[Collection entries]
□ □ □ □ □ □ □

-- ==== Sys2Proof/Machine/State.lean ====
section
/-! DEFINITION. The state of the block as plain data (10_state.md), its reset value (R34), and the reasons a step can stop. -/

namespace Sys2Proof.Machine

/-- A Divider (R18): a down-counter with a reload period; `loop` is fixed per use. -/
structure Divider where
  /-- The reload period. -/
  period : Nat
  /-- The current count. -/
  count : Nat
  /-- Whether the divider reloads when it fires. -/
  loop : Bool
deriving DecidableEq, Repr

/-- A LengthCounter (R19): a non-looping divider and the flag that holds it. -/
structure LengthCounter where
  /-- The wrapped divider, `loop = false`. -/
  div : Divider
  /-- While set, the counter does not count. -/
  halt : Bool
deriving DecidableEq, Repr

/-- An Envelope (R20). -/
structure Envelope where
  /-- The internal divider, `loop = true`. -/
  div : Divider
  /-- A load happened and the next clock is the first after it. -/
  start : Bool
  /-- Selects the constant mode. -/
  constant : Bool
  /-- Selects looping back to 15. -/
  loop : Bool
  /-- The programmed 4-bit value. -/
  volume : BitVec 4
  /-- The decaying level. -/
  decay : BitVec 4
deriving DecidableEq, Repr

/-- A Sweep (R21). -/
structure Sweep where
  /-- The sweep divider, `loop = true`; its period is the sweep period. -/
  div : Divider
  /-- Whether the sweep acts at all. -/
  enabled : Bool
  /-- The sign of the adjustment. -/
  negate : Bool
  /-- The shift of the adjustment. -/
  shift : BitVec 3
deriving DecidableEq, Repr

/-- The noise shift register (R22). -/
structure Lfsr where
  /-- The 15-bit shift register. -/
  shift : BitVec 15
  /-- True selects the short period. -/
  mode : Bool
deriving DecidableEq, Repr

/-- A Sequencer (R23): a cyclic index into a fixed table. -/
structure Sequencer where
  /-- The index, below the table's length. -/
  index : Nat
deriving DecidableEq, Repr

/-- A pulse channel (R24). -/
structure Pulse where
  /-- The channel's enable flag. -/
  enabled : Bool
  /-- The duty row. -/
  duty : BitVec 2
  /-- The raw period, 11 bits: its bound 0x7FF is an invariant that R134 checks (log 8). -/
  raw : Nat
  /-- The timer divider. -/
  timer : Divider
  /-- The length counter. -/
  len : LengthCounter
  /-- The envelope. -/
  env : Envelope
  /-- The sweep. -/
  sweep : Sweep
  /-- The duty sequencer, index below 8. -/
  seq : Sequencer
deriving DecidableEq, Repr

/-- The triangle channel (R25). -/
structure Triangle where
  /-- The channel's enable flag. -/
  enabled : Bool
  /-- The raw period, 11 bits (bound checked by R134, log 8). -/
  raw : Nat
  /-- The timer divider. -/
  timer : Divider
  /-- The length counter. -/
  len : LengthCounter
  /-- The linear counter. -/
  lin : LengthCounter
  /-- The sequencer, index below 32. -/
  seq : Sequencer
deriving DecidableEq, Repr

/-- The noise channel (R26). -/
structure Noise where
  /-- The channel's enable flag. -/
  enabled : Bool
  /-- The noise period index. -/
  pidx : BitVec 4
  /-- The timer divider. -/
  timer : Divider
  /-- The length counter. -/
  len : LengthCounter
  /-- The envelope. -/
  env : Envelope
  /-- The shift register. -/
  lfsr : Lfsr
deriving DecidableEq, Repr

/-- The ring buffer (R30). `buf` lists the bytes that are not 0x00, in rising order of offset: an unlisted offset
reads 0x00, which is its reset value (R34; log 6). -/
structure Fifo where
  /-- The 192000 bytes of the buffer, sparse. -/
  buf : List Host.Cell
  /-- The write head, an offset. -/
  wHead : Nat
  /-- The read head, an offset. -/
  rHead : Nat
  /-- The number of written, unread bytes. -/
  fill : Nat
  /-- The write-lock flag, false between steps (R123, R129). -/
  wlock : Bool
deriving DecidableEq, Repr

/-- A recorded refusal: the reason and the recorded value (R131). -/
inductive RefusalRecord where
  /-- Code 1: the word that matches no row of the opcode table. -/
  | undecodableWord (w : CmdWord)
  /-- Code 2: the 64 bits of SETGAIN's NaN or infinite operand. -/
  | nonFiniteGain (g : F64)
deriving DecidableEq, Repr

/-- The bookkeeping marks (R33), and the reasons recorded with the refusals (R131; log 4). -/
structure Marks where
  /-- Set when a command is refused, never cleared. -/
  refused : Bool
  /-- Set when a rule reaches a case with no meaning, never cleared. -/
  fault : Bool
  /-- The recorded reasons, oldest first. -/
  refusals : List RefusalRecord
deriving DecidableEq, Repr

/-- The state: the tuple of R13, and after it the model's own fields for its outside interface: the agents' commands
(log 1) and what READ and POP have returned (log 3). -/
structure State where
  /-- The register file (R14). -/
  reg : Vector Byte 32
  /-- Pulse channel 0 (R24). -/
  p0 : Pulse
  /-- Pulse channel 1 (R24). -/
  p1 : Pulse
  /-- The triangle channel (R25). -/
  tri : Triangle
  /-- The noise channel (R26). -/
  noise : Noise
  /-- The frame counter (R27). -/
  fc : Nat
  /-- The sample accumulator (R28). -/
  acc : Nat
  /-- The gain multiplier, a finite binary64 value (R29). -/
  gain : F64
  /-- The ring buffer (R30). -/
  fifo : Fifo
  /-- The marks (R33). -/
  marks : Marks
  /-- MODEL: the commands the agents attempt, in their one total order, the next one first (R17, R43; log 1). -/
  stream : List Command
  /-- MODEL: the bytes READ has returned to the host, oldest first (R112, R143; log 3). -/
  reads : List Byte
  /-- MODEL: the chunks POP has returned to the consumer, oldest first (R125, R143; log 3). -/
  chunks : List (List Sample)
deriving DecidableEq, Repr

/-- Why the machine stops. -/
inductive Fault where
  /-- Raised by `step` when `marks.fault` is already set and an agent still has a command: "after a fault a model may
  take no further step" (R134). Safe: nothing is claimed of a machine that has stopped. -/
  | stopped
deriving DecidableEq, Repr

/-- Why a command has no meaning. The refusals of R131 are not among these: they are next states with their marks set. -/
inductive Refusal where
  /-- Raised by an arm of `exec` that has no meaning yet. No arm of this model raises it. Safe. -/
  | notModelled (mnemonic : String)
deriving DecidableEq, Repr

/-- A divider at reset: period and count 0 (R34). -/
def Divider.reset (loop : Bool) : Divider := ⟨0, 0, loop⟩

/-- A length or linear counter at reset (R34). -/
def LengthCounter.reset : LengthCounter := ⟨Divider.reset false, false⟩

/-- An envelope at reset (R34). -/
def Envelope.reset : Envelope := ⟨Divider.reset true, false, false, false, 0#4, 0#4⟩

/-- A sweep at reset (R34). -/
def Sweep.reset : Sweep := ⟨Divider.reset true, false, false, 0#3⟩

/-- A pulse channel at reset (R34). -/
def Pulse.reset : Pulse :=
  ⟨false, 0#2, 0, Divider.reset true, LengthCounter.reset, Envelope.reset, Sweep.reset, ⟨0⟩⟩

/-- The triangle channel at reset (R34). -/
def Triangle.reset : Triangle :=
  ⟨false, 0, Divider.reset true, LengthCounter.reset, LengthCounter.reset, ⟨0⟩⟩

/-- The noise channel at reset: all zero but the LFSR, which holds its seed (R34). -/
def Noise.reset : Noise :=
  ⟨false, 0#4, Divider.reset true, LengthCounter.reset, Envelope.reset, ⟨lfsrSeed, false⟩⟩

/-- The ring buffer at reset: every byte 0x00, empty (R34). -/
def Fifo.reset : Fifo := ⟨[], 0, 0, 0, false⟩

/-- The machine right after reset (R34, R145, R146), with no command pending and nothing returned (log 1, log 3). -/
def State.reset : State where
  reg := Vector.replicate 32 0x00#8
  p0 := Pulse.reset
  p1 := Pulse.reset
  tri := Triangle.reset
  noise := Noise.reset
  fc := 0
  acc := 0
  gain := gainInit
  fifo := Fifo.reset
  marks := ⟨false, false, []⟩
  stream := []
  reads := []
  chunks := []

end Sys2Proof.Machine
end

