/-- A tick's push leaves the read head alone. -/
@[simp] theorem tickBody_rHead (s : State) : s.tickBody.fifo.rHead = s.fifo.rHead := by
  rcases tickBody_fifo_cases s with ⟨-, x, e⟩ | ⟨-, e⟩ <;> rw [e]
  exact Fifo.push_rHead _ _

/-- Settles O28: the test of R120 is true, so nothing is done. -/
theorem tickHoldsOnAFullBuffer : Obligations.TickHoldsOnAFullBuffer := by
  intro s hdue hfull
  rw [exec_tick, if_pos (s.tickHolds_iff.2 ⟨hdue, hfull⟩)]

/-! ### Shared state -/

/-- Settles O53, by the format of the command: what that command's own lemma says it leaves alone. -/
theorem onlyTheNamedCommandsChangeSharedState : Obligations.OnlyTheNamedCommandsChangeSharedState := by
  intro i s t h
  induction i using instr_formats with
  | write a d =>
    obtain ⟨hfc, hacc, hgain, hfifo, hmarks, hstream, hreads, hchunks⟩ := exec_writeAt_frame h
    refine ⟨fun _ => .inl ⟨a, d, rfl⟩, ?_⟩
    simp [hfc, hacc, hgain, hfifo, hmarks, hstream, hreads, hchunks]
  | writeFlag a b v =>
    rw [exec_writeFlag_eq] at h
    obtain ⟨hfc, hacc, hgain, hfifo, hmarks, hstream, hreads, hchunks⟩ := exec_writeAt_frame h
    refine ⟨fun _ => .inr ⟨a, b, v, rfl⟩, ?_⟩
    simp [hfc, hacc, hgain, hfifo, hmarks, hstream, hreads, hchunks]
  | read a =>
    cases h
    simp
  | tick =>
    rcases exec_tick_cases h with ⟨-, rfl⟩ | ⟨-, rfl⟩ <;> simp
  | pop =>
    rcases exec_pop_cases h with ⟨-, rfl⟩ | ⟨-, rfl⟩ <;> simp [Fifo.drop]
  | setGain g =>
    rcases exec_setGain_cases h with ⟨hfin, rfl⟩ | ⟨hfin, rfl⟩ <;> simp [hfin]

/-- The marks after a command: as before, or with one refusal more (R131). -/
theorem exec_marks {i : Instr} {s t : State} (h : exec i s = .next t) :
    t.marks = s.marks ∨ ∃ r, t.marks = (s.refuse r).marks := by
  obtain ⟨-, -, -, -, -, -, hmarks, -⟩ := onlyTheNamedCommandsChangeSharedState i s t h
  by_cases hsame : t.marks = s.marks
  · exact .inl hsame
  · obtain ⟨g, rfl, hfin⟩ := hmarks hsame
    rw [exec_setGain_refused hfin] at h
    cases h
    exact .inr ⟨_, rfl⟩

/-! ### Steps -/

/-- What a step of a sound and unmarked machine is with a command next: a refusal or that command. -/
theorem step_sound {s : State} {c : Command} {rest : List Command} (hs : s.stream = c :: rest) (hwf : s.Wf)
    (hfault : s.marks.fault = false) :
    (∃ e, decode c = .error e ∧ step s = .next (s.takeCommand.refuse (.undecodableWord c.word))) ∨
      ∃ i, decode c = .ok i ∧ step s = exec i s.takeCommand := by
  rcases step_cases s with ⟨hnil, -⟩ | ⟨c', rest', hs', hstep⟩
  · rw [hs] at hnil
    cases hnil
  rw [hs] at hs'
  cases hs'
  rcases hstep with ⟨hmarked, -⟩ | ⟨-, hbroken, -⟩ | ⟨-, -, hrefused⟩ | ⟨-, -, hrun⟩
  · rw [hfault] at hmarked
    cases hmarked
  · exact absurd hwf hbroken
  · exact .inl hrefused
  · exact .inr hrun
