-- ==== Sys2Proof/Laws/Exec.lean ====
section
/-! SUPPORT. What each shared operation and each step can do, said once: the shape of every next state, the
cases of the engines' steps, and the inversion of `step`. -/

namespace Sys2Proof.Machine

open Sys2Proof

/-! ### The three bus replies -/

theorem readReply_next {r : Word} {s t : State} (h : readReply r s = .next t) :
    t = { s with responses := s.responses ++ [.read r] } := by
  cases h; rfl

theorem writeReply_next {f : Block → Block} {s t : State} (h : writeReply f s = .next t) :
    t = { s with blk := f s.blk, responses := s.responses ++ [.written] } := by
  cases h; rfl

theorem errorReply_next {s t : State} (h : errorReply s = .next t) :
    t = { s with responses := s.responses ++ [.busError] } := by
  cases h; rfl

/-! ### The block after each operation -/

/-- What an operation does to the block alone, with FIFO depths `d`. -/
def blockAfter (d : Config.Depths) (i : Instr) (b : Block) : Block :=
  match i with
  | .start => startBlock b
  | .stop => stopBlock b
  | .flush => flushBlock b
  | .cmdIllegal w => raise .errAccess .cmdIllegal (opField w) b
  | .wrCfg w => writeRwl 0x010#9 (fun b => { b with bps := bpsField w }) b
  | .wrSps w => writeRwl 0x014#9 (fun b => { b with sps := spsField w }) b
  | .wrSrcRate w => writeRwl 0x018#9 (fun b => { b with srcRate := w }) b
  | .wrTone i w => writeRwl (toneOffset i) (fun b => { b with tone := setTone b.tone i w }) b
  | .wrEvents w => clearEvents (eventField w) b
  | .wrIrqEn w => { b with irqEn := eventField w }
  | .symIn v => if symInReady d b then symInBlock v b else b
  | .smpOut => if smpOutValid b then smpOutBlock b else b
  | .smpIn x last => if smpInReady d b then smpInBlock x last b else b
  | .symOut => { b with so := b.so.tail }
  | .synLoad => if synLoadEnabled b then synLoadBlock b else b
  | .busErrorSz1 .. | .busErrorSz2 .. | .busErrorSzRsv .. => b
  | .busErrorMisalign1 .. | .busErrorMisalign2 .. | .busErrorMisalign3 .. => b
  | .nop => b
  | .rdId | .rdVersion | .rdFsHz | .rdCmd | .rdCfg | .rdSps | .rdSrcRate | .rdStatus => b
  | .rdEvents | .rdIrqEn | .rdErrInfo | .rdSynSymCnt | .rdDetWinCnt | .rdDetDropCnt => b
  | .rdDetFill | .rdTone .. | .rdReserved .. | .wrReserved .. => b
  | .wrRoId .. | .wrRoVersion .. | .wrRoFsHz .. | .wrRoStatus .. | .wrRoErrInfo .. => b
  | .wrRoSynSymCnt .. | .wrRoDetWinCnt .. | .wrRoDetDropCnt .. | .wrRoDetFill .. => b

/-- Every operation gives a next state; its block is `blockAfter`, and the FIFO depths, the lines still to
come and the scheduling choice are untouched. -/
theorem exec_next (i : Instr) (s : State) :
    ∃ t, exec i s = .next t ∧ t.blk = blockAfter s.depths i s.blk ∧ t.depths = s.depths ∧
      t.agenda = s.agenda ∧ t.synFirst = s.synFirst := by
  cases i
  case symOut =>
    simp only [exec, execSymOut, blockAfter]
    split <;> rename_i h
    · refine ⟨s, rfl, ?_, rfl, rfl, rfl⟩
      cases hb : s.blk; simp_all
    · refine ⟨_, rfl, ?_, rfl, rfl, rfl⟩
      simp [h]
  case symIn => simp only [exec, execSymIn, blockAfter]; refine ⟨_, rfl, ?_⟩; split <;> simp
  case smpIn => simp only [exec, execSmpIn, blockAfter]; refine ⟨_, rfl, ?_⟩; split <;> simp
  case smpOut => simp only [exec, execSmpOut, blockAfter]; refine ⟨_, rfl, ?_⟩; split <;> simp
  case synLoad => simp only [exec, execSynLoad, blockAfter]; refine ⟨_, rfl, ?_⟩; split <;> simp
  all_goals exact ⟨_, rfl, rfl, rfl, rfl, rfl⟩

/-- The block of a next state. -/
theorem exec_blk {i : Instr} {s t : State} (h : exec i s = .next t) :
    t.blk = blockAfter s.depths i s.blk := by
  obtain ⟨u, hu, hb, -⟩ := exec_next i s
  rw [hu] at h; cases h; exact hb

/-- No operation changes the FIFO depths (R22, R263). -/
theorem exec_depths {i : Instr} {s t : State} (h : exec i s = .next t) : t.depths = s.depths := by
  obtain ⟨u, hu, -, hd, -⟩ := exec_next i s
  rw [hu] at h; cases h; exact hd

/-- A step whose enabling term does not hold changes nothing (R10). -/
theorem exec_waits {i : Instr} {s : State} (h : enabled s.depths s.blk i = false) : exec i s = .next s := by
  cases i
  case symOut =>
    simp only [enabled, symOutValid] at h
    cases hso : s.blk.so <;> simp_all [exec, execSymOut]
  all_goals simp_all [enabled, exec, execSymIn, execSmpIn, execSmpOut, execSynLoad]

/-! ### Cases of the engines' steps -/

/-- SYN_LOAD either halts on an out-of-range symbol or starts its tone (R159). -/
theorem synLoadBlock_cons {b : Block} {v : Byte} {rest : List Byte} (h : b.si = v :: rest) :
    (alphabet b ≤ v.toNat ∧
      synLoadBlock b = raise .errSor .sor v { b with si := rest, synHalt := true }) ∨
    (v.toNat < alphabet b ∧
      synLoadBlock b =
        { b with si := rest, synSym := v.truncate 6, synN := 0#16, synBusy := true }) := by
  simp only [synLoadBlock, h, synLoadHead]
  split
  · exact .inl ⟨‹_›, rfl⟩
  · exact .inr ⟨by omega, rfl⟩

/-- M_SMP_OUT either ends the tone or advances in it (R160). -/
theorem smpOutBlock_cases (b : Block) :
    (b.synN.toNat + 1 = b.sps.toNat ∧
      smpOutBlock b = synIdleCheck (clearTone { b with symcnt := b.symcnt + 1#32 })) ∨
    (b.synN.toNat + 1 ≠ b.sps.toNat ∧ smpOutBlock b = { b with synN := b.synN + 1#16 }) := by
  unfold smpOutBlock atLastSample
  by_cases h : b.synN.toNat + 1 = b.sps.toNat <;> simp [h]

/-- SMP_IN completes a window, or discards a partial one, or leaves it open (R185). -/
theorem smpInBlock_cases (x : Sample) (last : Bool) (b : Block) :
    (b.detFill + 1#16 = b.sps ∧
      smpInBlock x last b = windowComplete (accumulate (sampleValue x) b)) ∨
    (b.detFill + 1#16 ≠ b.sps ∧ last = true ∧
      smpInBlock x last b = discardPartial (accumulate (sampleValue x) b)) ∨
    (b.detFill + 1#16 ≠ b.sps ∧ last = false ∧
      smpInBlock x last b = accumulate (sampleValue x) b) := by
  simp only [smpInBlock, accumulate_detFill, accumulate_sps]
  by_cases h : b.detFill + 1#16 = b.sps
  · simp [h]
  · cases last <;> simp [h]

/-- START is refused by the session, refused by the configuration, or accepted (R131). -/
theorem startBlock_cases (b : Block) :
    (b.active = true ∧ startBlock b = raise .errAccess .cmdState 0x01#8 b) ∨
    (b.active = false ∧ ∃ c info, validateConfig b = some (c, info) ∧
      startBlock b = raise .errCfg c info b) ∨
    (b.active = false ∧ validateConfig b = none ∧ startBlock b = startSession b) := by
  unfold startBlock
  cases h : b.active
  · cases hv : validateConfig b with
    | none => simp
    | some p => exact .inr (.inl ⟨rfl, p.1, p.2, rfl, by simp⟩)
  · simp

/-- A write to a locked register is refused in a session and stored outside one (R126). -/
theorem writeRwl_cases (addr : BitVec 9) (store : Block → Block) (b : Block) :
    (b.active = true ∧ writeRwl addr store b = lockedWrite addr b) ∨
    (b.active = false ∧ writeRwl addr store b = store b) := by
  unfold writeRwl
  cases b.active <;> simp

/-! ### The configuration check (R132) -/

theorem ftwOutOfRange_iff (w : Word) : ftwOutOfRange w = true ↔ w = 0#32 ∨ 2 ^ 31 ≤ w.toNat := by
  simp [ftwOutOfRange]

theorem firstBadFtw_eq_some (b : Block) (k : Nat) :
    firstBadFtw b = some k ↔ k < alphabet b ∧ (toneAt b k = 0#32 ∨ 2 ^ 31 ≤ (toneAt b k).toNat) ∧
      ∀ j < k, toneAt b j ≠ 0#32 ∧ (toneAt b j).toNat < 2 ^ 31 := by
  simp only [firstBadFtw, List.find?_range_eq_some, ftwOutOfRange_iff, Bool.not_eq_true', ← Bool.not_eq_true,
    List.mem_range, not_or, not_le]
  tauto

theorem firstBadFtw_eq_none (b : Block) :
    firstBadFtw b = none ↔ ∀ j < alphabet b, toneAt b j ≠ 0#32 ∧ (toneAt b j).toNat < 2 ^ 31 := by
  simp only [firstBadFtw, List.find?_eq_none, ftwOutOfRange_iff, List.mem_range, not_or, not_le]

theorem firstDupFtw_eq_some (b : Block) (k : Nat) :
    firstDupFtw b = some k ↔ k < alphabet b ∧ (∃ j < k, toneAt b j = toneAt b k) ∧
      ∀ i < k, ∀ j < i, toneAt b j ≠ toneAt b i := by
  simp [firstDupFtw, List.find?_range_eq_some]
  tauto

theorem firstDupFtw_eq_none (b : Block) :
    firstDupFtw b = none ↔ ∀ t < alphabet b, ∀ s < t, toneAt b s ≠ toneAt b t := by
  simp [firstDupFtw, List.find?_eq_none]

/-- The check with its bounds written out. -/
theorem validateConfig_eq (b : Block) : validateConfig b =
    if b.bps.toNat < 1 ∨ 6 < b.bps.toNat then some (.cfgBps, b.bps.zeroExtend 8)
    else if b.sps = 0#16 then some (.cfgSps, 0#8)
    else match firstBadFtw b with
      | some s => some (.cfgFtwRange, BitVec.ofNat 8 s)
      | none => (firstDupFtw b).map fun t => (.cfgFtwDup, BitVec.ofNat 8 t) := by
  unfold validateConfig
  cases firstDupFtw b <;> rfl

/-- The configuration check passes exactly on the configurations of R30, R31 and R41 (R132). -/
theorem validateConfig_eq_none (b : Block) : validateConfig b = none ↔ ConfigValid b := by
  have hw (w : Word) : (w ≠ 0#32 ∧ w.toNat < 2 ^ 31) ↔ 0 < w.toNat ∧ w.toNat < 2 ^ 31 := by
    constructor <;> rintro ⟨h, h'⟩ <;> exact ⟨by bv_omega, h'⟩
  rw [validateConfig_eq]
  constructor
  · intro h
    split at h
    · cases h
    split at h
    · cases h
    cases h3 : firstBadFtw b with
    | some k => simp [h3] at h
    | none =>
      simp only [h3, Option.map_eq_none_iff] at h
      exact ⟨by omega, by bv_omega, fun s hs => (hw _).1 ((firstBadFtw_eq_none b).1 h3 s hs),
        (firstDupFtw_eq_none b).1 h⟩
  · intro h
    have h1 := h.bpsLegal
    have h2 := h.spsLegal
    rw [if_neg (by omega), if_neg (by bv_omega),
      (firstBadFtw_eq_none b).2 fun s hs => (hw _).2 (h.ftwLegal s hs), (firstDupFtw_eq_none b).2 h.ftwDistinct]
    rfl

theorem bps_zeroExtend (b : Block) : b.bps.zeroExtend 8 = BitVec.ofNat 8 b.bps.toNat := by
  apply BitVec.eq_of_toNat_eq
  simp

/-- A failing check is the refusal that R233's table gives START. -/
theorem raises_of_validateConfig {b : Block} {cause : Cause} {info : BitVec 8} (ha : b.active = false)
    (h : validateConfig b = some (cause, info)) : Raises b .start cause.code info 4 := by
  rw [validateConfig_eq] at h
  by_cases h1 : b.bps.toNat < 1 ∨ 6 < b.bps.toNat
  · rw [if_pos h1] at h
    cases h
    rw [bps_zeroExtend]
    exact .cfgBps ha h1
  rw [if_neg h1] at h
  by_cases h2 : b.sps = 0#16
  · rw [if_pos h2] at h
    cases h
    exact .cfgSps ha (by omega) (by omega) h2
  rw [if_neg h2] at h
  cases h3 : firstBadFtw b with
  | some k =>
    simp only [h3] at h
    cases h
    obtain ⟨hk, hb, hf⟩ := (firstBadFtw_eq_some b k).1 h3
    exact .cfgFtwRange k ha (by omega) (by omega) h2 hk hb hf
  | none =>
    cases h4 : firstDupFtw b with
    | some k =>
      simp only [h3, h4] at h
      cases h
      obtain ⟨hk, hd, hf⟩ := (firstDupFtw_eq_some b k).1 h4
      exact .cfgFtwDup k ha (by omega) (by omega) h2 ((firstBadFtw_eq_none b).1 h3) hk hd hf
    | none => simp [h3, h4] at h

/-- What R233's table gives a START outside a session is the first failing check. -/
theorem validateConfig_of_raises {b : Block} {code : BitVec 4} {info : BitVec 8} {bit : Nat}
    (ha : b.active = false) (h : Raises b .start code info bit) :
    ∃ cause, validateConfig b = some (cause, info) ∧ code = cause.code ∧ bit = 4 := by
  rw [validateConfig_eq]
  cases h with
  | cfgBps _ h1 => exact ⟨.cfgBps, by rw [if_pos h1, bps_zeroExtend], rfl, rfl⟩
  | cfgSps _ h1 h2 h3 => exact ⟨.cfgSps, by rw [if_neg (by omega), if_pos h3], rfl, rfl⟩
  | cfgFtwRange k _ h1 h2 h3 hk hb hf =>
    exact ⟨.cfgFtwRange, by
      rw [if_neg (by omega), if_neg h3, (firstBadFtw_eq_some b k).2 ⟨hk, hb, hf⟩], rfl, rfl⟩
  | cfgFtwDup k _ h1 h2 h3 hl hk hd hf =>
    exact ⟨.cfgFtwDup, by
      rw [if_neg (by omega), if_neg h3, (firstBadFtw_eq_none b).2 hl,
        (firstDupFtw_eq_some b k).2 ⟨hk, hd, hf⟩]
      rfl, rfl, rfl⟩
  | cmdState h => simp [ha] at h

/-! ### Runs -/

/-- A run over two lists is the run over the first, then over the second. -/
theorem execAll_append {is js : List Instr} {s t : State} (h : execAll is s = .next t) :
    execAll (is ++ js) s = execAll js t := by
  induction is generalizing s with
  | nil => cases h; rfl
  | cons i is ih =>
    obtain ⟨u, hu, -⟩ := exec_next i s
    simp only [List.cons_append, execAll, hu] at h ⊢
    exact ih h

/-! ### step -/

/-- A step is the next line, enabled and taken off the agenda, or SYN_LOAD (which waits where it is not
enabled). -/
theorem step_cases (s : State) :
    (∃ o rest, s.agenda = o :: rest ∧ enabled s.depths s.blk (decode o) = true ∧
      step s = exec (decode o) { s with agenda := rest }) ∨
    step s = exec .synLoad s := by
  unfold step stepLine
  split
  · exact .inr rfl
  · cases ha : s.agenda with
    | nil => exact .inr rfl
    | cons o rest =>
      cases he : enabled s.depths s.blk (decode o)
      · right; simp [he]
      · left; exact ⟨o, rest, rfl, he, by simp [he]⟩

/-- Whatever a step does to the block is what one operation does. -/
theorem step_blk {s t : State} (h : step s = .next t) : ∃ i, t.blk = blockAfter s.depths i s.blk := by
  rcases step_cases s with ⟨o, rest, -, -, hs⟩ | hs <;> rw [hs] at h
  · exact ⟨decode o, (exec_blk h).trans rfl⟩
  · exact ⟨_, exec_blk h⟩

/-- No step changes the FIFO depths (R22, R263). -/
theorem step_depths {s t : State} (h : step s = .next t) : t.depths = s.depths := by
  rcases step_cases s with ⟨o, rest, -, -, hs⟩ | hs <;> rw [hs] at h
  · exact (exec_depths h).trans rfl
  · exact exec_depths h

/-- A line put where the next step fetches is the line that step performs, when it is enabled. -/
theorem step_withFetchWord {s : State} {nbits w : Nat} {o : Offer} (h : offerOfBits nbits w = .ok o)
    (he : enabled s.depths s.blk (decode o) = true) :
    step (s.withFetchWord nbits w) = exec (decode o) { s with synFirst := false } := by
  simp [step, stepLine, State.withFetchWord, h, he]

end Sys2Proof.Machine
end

□ □ □ □ □ □ □

Retype only the stretch of lines above starting at the one with "structure State where" and stopping at the one with "inductive Fault where", exactly as written, with both kept.

structure State where
  /-- The register file (R14). -/
  reg : Vector Byte 32
  /-- Pulse channel 0 (R24). -/
  p0 : Pulse
  /-- Pulse channel 1 (R24). -/
  p1 : Pulse
  /-- The triangle channel (R25). -/
  tri : Triangle
  /-- The noise channel (R26). -/
  noise : Noise
  /-- The frame counter (R27). -/
  fc : Nat
  /-- The sample accumulator (R28). -/
  acc : Nat
  /-- The gain multiplier, a finite binary64 value (R29). -/
  gain : F64
  /-- The ring buffer (R30). -/
  fifo : Fifo
  /-- The marks (R33). -/
  marks : Marks
  /-- MODEL: the commands the agents attempt, in their one total order, the next one first (R17, R43; log 1). -/
  stream : List Command
  /-- MODEL: the bytes READ has returned to the host, oldest first (R112, R143; log 3). -/
  reads : List Byte
  /-- MODEL: the chunks POP has returned to the consumer, oldest first (R125, R143; log 3). -/
  chunks : List (List Sample)
deriving DecidableEq, Repr

/-- Why the machine stops. -/
inductive Fault where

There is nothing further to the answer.